Álvaro Villar
Bilbao, 28 de octubre de 2022
Hoy a las 10:00 de la mañana he escuchado un golpe fuerte que ha hecho que me quitara los auriculares de música que suelo utilizar para trabajar con el ordenador. Cuando vives en un último piso con ventanas abuhardilladas el jaleo entra siempre por el rellano así que, acto seguido, me he asomado a la entrada para fisgar qué ocurría. Después de abrir ligeramente la puerta han empezado a escucharse voces masculinas, unas más graves que otras que parecía armar un diálogo. Un mix en el que se distinguían expresiones muy de aquí con palabras lentas, con acento árabe. Conforme he puesto oreja he empezado a reconocer lo que eran fórmulas de cortesía institucional con mandatos cortos y al momento he caído en que se trataba de una patrulla de dos ertzainas (la policía autónoma vasca) haciendo a un interrogatorio improvisado a uno de los muchos vecinos que me cruzo cuando paso por el piso de abajo. Va un fragmento que he podido anotar antes de ponerme a escribir esto.
(Voz 1) – Entonces, Moha, Moha era, ¿no?, ¿no sabéis dónde está vuestro compañero de piso (nombre mal pronunciado)?
(Voz 2) – No, ni idea, no está aquí solo sé que se fue a Francia. Es que no está…
(Voz 1) – Pero en el registro aparece empadronado aquí y desde el juzgado nos van a seguir mandando hasta que se presente para recoger el parte a la comisaría, en Zabalburu. Dile que venga, si no tendremos que volver, nos pasarán una orden de detención y será peor.
(Voz 2) – Ya, pero no se dónde está.
(Voz 3) – Vámonos, ya sabes que estos mienten más que hablan.
Al parecer, la policía había estado llamando con insistencia la puerta para que uno de los residentes recogiera una citación judicial. Hablo de un piso que, como en otros del mismo bloque, pasan personas de forma itinerante, casi cada mes, todos ellos jóvenes, de unos 30 años y de origen magrebí. Personas que están ahí, que sueles saludar porque que te los sueles cruzar en la escalera, que es especialmente estrecha, aunque no más de dos o tres veces seguidas. Individuos que conforman una figura colectiva ataviada por varios chándales de marca Lacoste o Sergio Tacchini, deportivas coloridas y cortes de pelo francés al cero, generadora de un código estético llamativo pero diría que algo impersonal a ojos del resto de vecinos, la mayoría de edades avanzadas.

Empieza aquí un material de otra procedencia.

/-- 12 R345 to R351: a read of a system register that the core assigns, by a unit that may read it, gives each thread its
value in s[d]; a write gives the register's writable fields the value. A register that the core does not assign is
illegal-operand, and one of the handler registers is a privilege fault in a unit without privilege. The second part gives the
values of the registers that both kinds of core have and of an array core's own, of those that hardware shows while the window
has written nothing over them (log entry 89), and what a write of each leaves: a handler address without its two low bits,
FPSTAT with its rounding mode and without the flags that are written as 1, a generator that is never 0, and nothing in a
register that cannot be written. -/
def Obligations.SystemRegistersComplete : Prop :=
  (∀ (s : State) (x : Issuer) (d : BitVec 5) (r : BitVec 12), s.issuer .Y = some x →
    (assigned x.kind r = true → isPrivReg r = false ∨ x.info.priv = true →
      exec (.sysrd d r) s = .next (x.passed .Y (x.agents.foldl (readSys x d r.toNat) s))) ∧
    (assigned x.kind r = true → isPrivReg r = false ∨ x.info.priv = true → r ≠ 0x101 →
      exec (.syswr d r) s = .next (x.passed .Y (x.agents.foldl (writeSys x d r.toNat) s))) ∧
    (∀ t, x.kind = .array → (s.array x.core).task = some t → gathered t.cursors = true →
      exec (.syswr d 0x101) s = .next (x.passed .Y (x.agents.foldl (writeSys x d 0x101) s))) ∧
    (assigned x.kind r = false → ∀ i ∈ ([.sysrd d r, .syswr d r] : List Instr),
      exec i s = .next (x.trapped .Y s .illegalOperand 0 0)) ∧
    (assigned x.kind r = true → isPrivReg r = true → x.info.priv = false →
      ∀ i ∈ ([.sysrd d r, .syswr d r] : List Instr), exec i s = .next (x.trapped .Y s .privilege 0 0))) ∧
  (∀ (s : State) (x : Issuer) (l : Nat) (th : Thread) (ra : BitVec 5) (c : Nat),
    let read (n : Nat) : Word := sysValue s x l th n
    let fresh (n : Nat) : Prop := match x.kind with
      | .array => mapGet? n (s.array x.core).shadow = none
      | .lane => mapGet? (laneSysBase + n) (s.lane x.core).shadow = none
    read 0x000 = th.fpstat ∧ read 0x008 = th.timeFrac.setWidth 64 ∧
    read 0x010 = word (th.estatCause.toNat * 256 + (if th.inHandler then 1 else 0)) ∧ read 0x011 = th.epc ∧
    read 0x012 = th.eval ∧ read 0x013 = th.evec ∧
    (x.kind = .lane ∨ (s.array x.core).task.isSome = true →
      read 0x003 = word (x.info.world + 256 * (if x.info.priv then 1 else 0)) ∧ read 0x005 = x.info.launchId ∧
      read 0x006 = word x.idx) ∧
    (fresh 0x004 → read 0x004 = word (s.module * 2 ^ 32 + (if x.kind = .lane then 256 else 0) + x.core)) ∧
    (fresh 0x007 → read 0x007 = word (s.time / 65536)) ∧
    (fresh 0x00A → read 0x00A = word (coreBox s x).length) ∧
    (x.kind = .lane ∨ (s.array x.core).task.isSome = true →
      let cnt := unitCounters s x
      read 0x001 = word (cnt.ld + cnt.st * 2 ^ 8 + cnt.cp * 2 ^ 16 + cnt.tl * 2 ^ 24)) ∧
    (fresh 0x002 → read 0x002 =
      word (th.batch.last + th.batch.pend.length * 2 ^ 16 + min th.batch.openCount 63 * 2 ^ 32)) ∧
    read 0x009 = (srOf s x).setWidth 64 ∧
    (∀ tk, x.kind = .array → (s.array x.core).task = some tk →
      let it (n : Nat) : Iter := nth { active := false, trip := 0, iter := 0 } tk.cursors.y.iters n
      (fresh 0x100 → read 0x100 = word ((s.array x.core).limit + tk.outq.length * 2 ^ 16)) ∧
      read 0x101 = word x.base ∧
      (fresh 0x102 → ∀ n, n < 6 → (read 0x102).getLsbD n = (it n).active) ∧
      (∀ n, n < 6 → fresh (0x103 + n) → read (0x103 + n) = word ((it n).trip * 2 ^ 32 + (it n).iter)) ∧
      (∀ q, q < 16 → read (0x110 + q) = qstateShown s x.core q ∧ (fresh (0x110 + q) → read (0x110 + q) = qstate s x.core q))) ∧
    (x.kind = .array → x.core = c →
      (writeSys x ra 0x000 s (.task c)).array c = { s.array c with th := { (s.array c).th with
        fpstat := writeFpstat (s.array c).th.fpstat ((s.array c).th.reg x.ring ra) } }) ∧
    (∀ v : Word, writeFpstat th.fpstat v =
      (th.fpstat &&& 0x3F00 &&& ~~~(v &&& 0x3F00)) ||| (if v.toNat % 8 < 5 then v &&& 7 else 0)) ∧
    (let v := ((threadOf s (.task c)).reg x.ring ra).setWidth 16
     srOf (writeSys x ra 0x009 s (.task c)) x = if v = 0 then 1 else v) ∧
    (x.kind = .lane → read 0x200 = word l ∧ read 0x205 = x.info.record.spillBase ∧
      read 0x206 = word x.info.record.spillSize) ∧
    (x.kind = .array → x.core = c →
      (writeSys x ra 0x011 s (.task c)).array c =
        { s.array c with th := { (s.array c).th with epc := (s.array c).th.reg x.ring ra &&& 0xFFFFFFFFFFFFFFFC } } ∧
      (writeSys x ra 0x013 s (.task c)).array c =
        { s.array c with th := { (s.array c).th with evec := (s.array c).th.reg x.ring ra &&& 0xFFFFFFFFFFFFFFFC } }) ∧
    (∀ n ∈ ([0x001, 0x002, 0x003, 0x004, 0x005, 0x006, 0x007, 0x008, 0x00A, 0x010, 0x012] : List Nat),
      writeSys x ra n s (.task c) = s))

Se trata de una suerte de vecindario itinerante que, a pesar de estar pocos meses alojados mantienen una presencia constante porque da la impresión de que andan siempre entrando, saliendo, dejando tras de sí “mobiliario encontrado” que se acumula en el suelo del pasillo (mesillas, colchones e incluso bicis estáticas). Convivir cerca de esto invita a pensar la casa, el domicilio, aquello que en propiedad o en renta, compartido o en solitario, compone el escenario mínimo de intimidad que se supone nos salva del resto de refugios provisionales ( aunque quizás sea mucho suponer) como un escondrijo temporal, un punto de apoyo para, muchas veces, coger impulso hacia otros destinos que a menudo están detrás de la frontera norte, a poco más de 100 km de aquí. Situaciones de vida en las que algunos papeles que usamos para especificar el origen, el presente y el destino de uno, como el empadronamiento o el visado, se convierten en una coartada, en meros instrumentos utilizados para trampear, para cumplir propósitos más puntuales. Apaños diarios ubicados fuera del ordenamiento legal, o que más bien escapan de él, que sirven para jugar al escondite con el fin de sobrevivir.